How Can I Start My Story?
Your life sprawls every which way. Your story is one shining piece of it. Here's a road map to your mother lode.
"I don't know what to write," my memoir students used to say. What they mean is "I can't think of anything about my life that deserves to be captured on the page."
I've been there. Like every writer, I still have spasms of self-doubt. But I've learned to listen for the story calling, “Write me!”
Some stories are like good-luck charms in your pocket. You carry them around for years, waiting for the perfect moment to polish them to a shine at your desk. If you have a favorite story that consoles a friend, cracks up dinner guests or proves to your kids that mom once had trials and triumphs pretty much like theirs, you have one of these golden stories at the ready. You might make a few false starts or struggle to shape your tale, but you've already experienced its power to connect with other people.

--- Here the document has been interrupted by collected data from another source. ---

/-! ## OUT stays defined below LEN_OUT -/

/-- The invariant of OUT depends on LEN_OUT and the bytes of OUT only. -/
theorem OutputInv.congr {s t : State} (h : OutputInv s) (hparams : t.params = s.params) (hlen : t.lenOut = s.lenOut)
    (hread : ∀ a, outBase ≤ a → t.mem.read? a = s.mem.read? a) : OutputInv t := by
  unfold OutputInv
  rw [hparams, hlen]
  exact ⟨h.1, fun j hj => by rw [hread _ (Nat.le_add_right outBase j)]; exact h.2 j hj⟩

theorem outputInv_of_lenOut_zero {s : State} (h : s.lenOut = 0) : OutputInv s := by
  unfold OutputInv
  rw [h]
  exact ⟨Nat.zero_le _, fun j hj => absurd hj (Nat.not_lt_zero j)⟩

theorem outputInv_withOut {s : State} (hparams : ParamsInv s) {bs : List Byte}
    (hlen : bs.length ≤ s.params.bufBytes) : OutputInv (s.withOut bs) := by
  obtain ⟨-, -, -, -, -, hbuf⟩ := params_bounds hparams
  have hn : (s.withOut bs).lenOut.toNat = bs.length := by
    rw [withOut_lenOut, BitVec.toNat_ofNat, Nat.mod_eq_of_lt (by omega)]
  refine ⟨hn.trans_le hlen, fun j hj => ?_⟩
  rw [hn] at hj
  rw [withOut_mem, read?_writeMany_in _ _ _ _ hj, List.getElem?_eq_getElem hj]
  rfl

theorem Change.keeps_outputInv {u t : State} (h : Change u t) (hparams : ParamsInv u) (hout : OutputInv u) :
    OutputInv t := by
  obtain ⟨hfwd, hinv, hin, hob⟩ := memory_places
  obtain ⟨-, -, -, -, -, hbuf⟩ := params_bounds hparams
  cases h with
  | wait | flags | ctrl | status | accept | store | result | key => exact hout
  | error | reset => exact outputInv_of_lenOut_zero rfl
  | tables n a =>
    refine hout.congr rfl rfl fun x hx => ?_
    have hlen : ((deriveTable u.params.tableRounds a).map (BitVec.ofNat 8)).length = 256 := by simp
    have hlen' : ((invertTable (deriveTable u.params.tableRounds a)).map (BitVec.ofNat 8)).length = 256 := by simp
    exact (read?_writeMany_out _ _ _ _ (.inr (by omega))).trans (read?_writeMany_out _ _ _ _ (.inr (by omega)))
  | output n bs hlen => exact outputInv_withOut (s := u.drawn n) hparams hlen
  | transfer n bs hlen =>
    have hle := hout.1
    exact hout.congr rfl rfl fun x hx => read?_writeMany_out _ _ _ _ (.inr (by omega))
  | bigWord => exact hout.congr (storeBig_params ..) (storeBig_lenOut ..) fun x _ => by rw [storeBig_mem]
  | inBuf o bs hlo hhi => exact hout.congr rfl rfl fun x hx => read?_writeMany_out _ _ _ _ (.inr (by omega))

/-- Settles O56: only error completion, a reset and a command's output change OUT or LEN_OUT; every other write of
memory ends at or below the start of OUT. -/
theorem stepKeepsOutputDefined : Obligations.StepKeepsOutputDefined := by
  intro s t hparams hout hstep
  obtain ⟨u, ⟨ph, rest, rfl, -⟩, hchange⟩ := step_change hstep
  exact hchange.keeps_outputInv hparams hout

/-! ## The tables stay a bijection and its inverse -/

/-- The inverse law of the tables depends on the bytes of FWD and INV only. -/
theorem tablesInverse_congr {m n : Memory} (h : tablesInverse m) (hread : ∀ a < inBase, n.read? a = m.read? a) :
    tablesInverse n := by
  obtain ⟨hfwd, hinv, hin, -⟩ := memory_places
  intro x hx
  have hINV : ∀ y : Byte, n.read? (invBase + y.toNat) = m.read? (invBase + y.toNat) := fun y =>
    hread _ (by have := y.isLt; omega)
  simp only [hread (fwdBase + x) (by omega), hINV]
  exact h x hx

/-- Memory above the tables is of no concern to them: a write there keeps their invariant. -/
theorem TableInv.congr {s t : State} (h : TableInv s) (hvalid : t.status.tableValid = s.status.tableValid)
    (hread : ∀ a < inBase, t.mem.read? a = s.mem.read? a) : TableInv t :=
  fun ht => tablesInverse_congr (h (hvalid.symm.trans ht)) hread
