-- ==== Sys2Proof/Word.lean ====
section
/-!
DEFINITION. The word types, the plainest arithmetic on them, and the sparse tables the state is made of.
-/
namespace Sys2Proof

/-- A 64-bit register or descriptor word. -/
abbrev Word := BitVec 64

/-- The smallest addressable unit of memory. -/
abbrev Byte := BitVec 8

/-- A sparse bank of like things by number: an unlisted number stands for the bank's reset content. -/
abbrev Tbl (α : Type) := List (Nat × α)

/-- One bit as a number. -/
abbrev bit (b : Bool) : Nat := if b then 1 else 0

end Sys2Proof
end

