-- ==== Sys2Proof/Syntax.lean ====
section
/-!
DEFINITION. The commands of the block: the operand types, and Instr, one constructor per row of the opcode table.
Physical facts (a sensor reading, a residue mismatch, a test's outcome, the order of arrivals on a link) reach the block
as operands of the command that reports them (log 3).
-/
namespace Sys2Proof

/-- The two host ports (R361). -/
inductive HostPort where
  | a | b
  deriving DecidableEq, Repr

/-- Who accesses a register or node memory: Sequencer n, the physical function of a port, or virtual function v + 1 of a
port (R351, R494). -/
inductive Acc where
  | seq (n : Fin 64)
  | pf (p : HostPort)
  | vf (p : HostPort) (v : Fin 32)
  deriving DecidableEq, Repr

/-- What the residue checker reported while the operation ran (R404, R406): no mismatch, a first mismatch whose repeat
matched, or two mismatches. A syndrome is the 18-bit SYNDROME field of R411: expected, observed, path. A command of many
operations carries one such outcome for each of its operations in their order; those beyond the list matched. -/
inductive Residue where
  | ok
  | first (syn : BitVec 18)
  | second (syn1 syn2 : BitVec 18)
  deriving DecidableEq, Repr

/-- An ordinary read (no data) or write of a T2 channel (R264). -/
structure ChanReq where
  agent : Nat
  addr : Nat
  size : Nat
  data : Option (List Byte)
  deriving DecidableEq, Repr

/-- The read-modify-write operations of R56. -/
inductive AmoOp where
  | swap | add | and | or | xor | min | max | minu | maxu | cas
  deriving DecidableEq, Repr

/-- The AtomicOps a host may send (R361): 32 and 64 bits, and the CAS of 128 bits that the port does not support. -/
inductive HostOp where
  | fetchAdd | swap | cas | cas128
  deriving DecidableEq, Repr

/-- How the read of one flash sector ended (R314). -/
inductive SectorOutcome where
  | clean
  | retried
  | rebuilt
  | lost
  deriving DecidableEq, Repr

/-- What a check compares (R408): the output bytes and the stored CRC-32; elements and their range; elements, each with its
reference and its bound; the operations marked for a fault injection and those that the residue checker reported; a stored
count and the count. -/
inductive CheckWhat where
  | exact (out : List Byte) (stored : BitVec 32)
  | range (int nanOk : Bool) (lo hi : BitVec 32) (elems : List (BitVec 32))
  | bound (elems : List (BitVec 32 × BitVec 32 × BitVec 32))
  | fire (marked reported : List Nat)
  | count (stored value : Nat)
  deriving DecidableEq, Repr

/-- One check of a test's outputs (R408, R415): the number of its test in the pack, its own number, the output's address, and
what it compares. -/
structure CheckResult where
  test : Nat := 0
  num : Nat
  addr : Nat
  what : CheckWhat
  deriving DecidableEq, Repr

/-- The rails of the package (R444, R498). -/
inductive Rail where
  | aon | core | nt | hub | vpp | hbm | vddq | sds | io
  deriving DecidableEq, Repr

/-- The sensors of a thermal trip (R502). -/
inductive ThermSource where
  | compute | nearTier | hub | hbm
  deriving DecidableEq, Repr

/-- A Hawser message (R381): its header by its fields (`kind` is TYPE, `ring` DST_RING, `reply` REPLY_RING), its payload. -/
structure Msg where
  dst : Nat := 0
  src : Nat := 0
  epoch : Nat := 0
  cls : Nat := 0
  routed : Bool := false
  kind : Nat := 0
  hops : Nat := 0
  msgid : Word := 0
  tenant : Nat := 0
  flow : Nat := 0
  ring : Nat := 0
  reply : Nat := 0
  arg : Word := 0
  sent : Word := 0
  payload : List Byte := []
  deriving DecidableEq, Repr

/-- A SCATTER message and the outcomes of the residue checks of the scatter-add that it asks for (R390, R404). -/
structure ScatterMsg where
  msg : Msg
  checks : List Residue := []
  deriving DecidableEq, Repr

/-- A frame of the metering feed (R428): SEQ, PERT, TIME, its entries (tenant, resource, delta) and its MAC. -/
structure Frame where
  seq : Nat
  pert : Bool
  time : Nat
  ents : List (Nat × Nat × Nat)
  mac : Nat
  deriving DecidableEq, Repr

/-- What the steps of the power-up sequence found (R446, R448): the fuses' integrity; T0 and the directory, at their read-back
and at their self-test, and the part of them that failed; the HBM channels
that failed (512 + s for the spare of stack s), hubs, failed lanes by port, host ports, engine units by class x 1,024 + unit
(spares above the units in service), Sequencers; the bundles of the board's store. -/
structure PowerReport where
  fuseOk : Bool
  t0Ok : Bool
  t0Test : Bool := true
  t0Unit : Nat := 0
  chans : List Nat
  hubs : List Nat
  lanes : List (Nat × Nat)
  ports : List HostPort
  units : List Nat
  seqs : List Nat
  bundles : List (List Byte)
  deriving DecidableEq, Repr

/-- What a mount finds: which of the two root areas decode, and the pages whose tags can be neither decoded nor rebuilt,
by physical location (R322). -/
structure MountReport where
  rootA : Bool
  rootB : Bool
  lost : List Nat
  deriving DecidableEq, Repr

/-- A module as its parameter pages and bad-block scan give it (R301, R302, R324): dies per target, planes, blocks per
plane, pages per block; the bad blocks, each by superblock (die x 2^13 + block) and member. -/
structure Geometry where
  dies : Nat
  planes : Nat
  blocks : Nat
  pages : Nat
  targets : Nat
  bad : List (Nat × Nat)
  deriving DecidableEq, Repr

Then there are the stories that hide in the waters of memory like small slippery fish. Just when you think you've glimpsed one, it darts into the shadows. I've tried to will these stories into being, but that never works. What does is slipping into a meditative state, the writer's equivalent of a lazy afternoon on a river bank, fishing rod in hand. I cast my line into Story River and wait to see what bites. This may sound about as methodical as dreaming, but I've learned a few prompts that incline my distractible brain toward the hidden stories.
Personal talismans
Think of something that that holds meaning for you. For young diarist Anne Frank it was the tree outside the window of the Secret Annex--her only connection with the natural world. For you it might be a favorite dress, an heirloom tablecloth or a long-vanished jalopy that somehow got you where you had to go.
While writing my first memoir, I spun a vignette around an antique pin my mother gave me for my birthday. It was broken and she warned me not to wear it without repairing the clasp. Why didn't my mother repair the pin herself before presenting it to me? Why did I feel compelled to wear it anyway, with the predictable result? And why was I disappointed when the lost pin turned up? I've never worn it since. The pin drew forth a multi-layered story that expresses an unspoken conflict between my mother and me.
Mentors, rogues and other formative characters
Think of someone who inspired you, touched you—or drove you crazy. When you look back on that person, what comes to mind? What do you see...or hear or smell? What do you feel? Are you enchanted, repelled, impressed or something else altogether? Mentally re-enter the world you shared together. Take your time. Ask yourself what changed because of your connection.
Turning points
Think of a time when...
* Someone believed in you more than you believed in yourself.
* You realized you had misjudged or underestimated someone.
* You stood up to someone who had intimidated you.
* You failed at something that mattered to you.
* You walked away from something that no longer worked for you (job, marriage, religion, etc.).
* You had to start over.
* You were disappointed or betrayed by someone you had trusted.
* You truly understood that you won’t live forever.
* Your body began to betray you.
* Your body astonished you with its power.
* You let go of a dream, a mission or a possession you had cherished.
* You lost someone or something close to your heart.
* You didn’t live up to your values.
* You realized you were your own woman.
*You experienced a depth of love that had been unimaginable to you.
* You experienced a sense of mastery.
* You ventured outside your comfort zone—and were glad you did.
* You discovered that you’re stronger than you knew.
* Something went wildly, hilariously wrong.
Don't feel constrained by these prompts. If they spark a more appealing idea, that's just fine. Your subject doesn't need my stamp of approval; it simply needs to summon vivid memories and tap strong emotions. If you care about this story you have lived, then it's important. And you have the opportunity to make your reader care, too.
Anything at all can be story material
There's no experience so odd or isolating that other people haven't been there. Take dating the gay kid in high school—and rolling around in the leaves with him because you have the same desires as any other teen and the straight guys don't know you exist.
This happened to me. Oh, the shame! I had to take a deep breath before telling this story in my Chatelaine column, so acute was the memory of his stricken face when I put his hand under my skirt. I needn't have worried. A number of readers wrote to say, "I dated a kid like that, and I'm so glad you shared your story."
By the way, stories that make you laugh are just as worthy of telling as the real gut-wrenchers. One of my most popular columns involved a vacation disaster.
There's just one kind of story you're wise not to write—for now. If you're in the throes of something painful—a breakup, say, or a rift in the family—you don't have the perspective to write about it. You can't see beyond your own anguish. Wait until you can look back and say to yourself, "So that's what happened and how it changed me." Meanwhile, you've got lots of other stories to write. I guarantee it.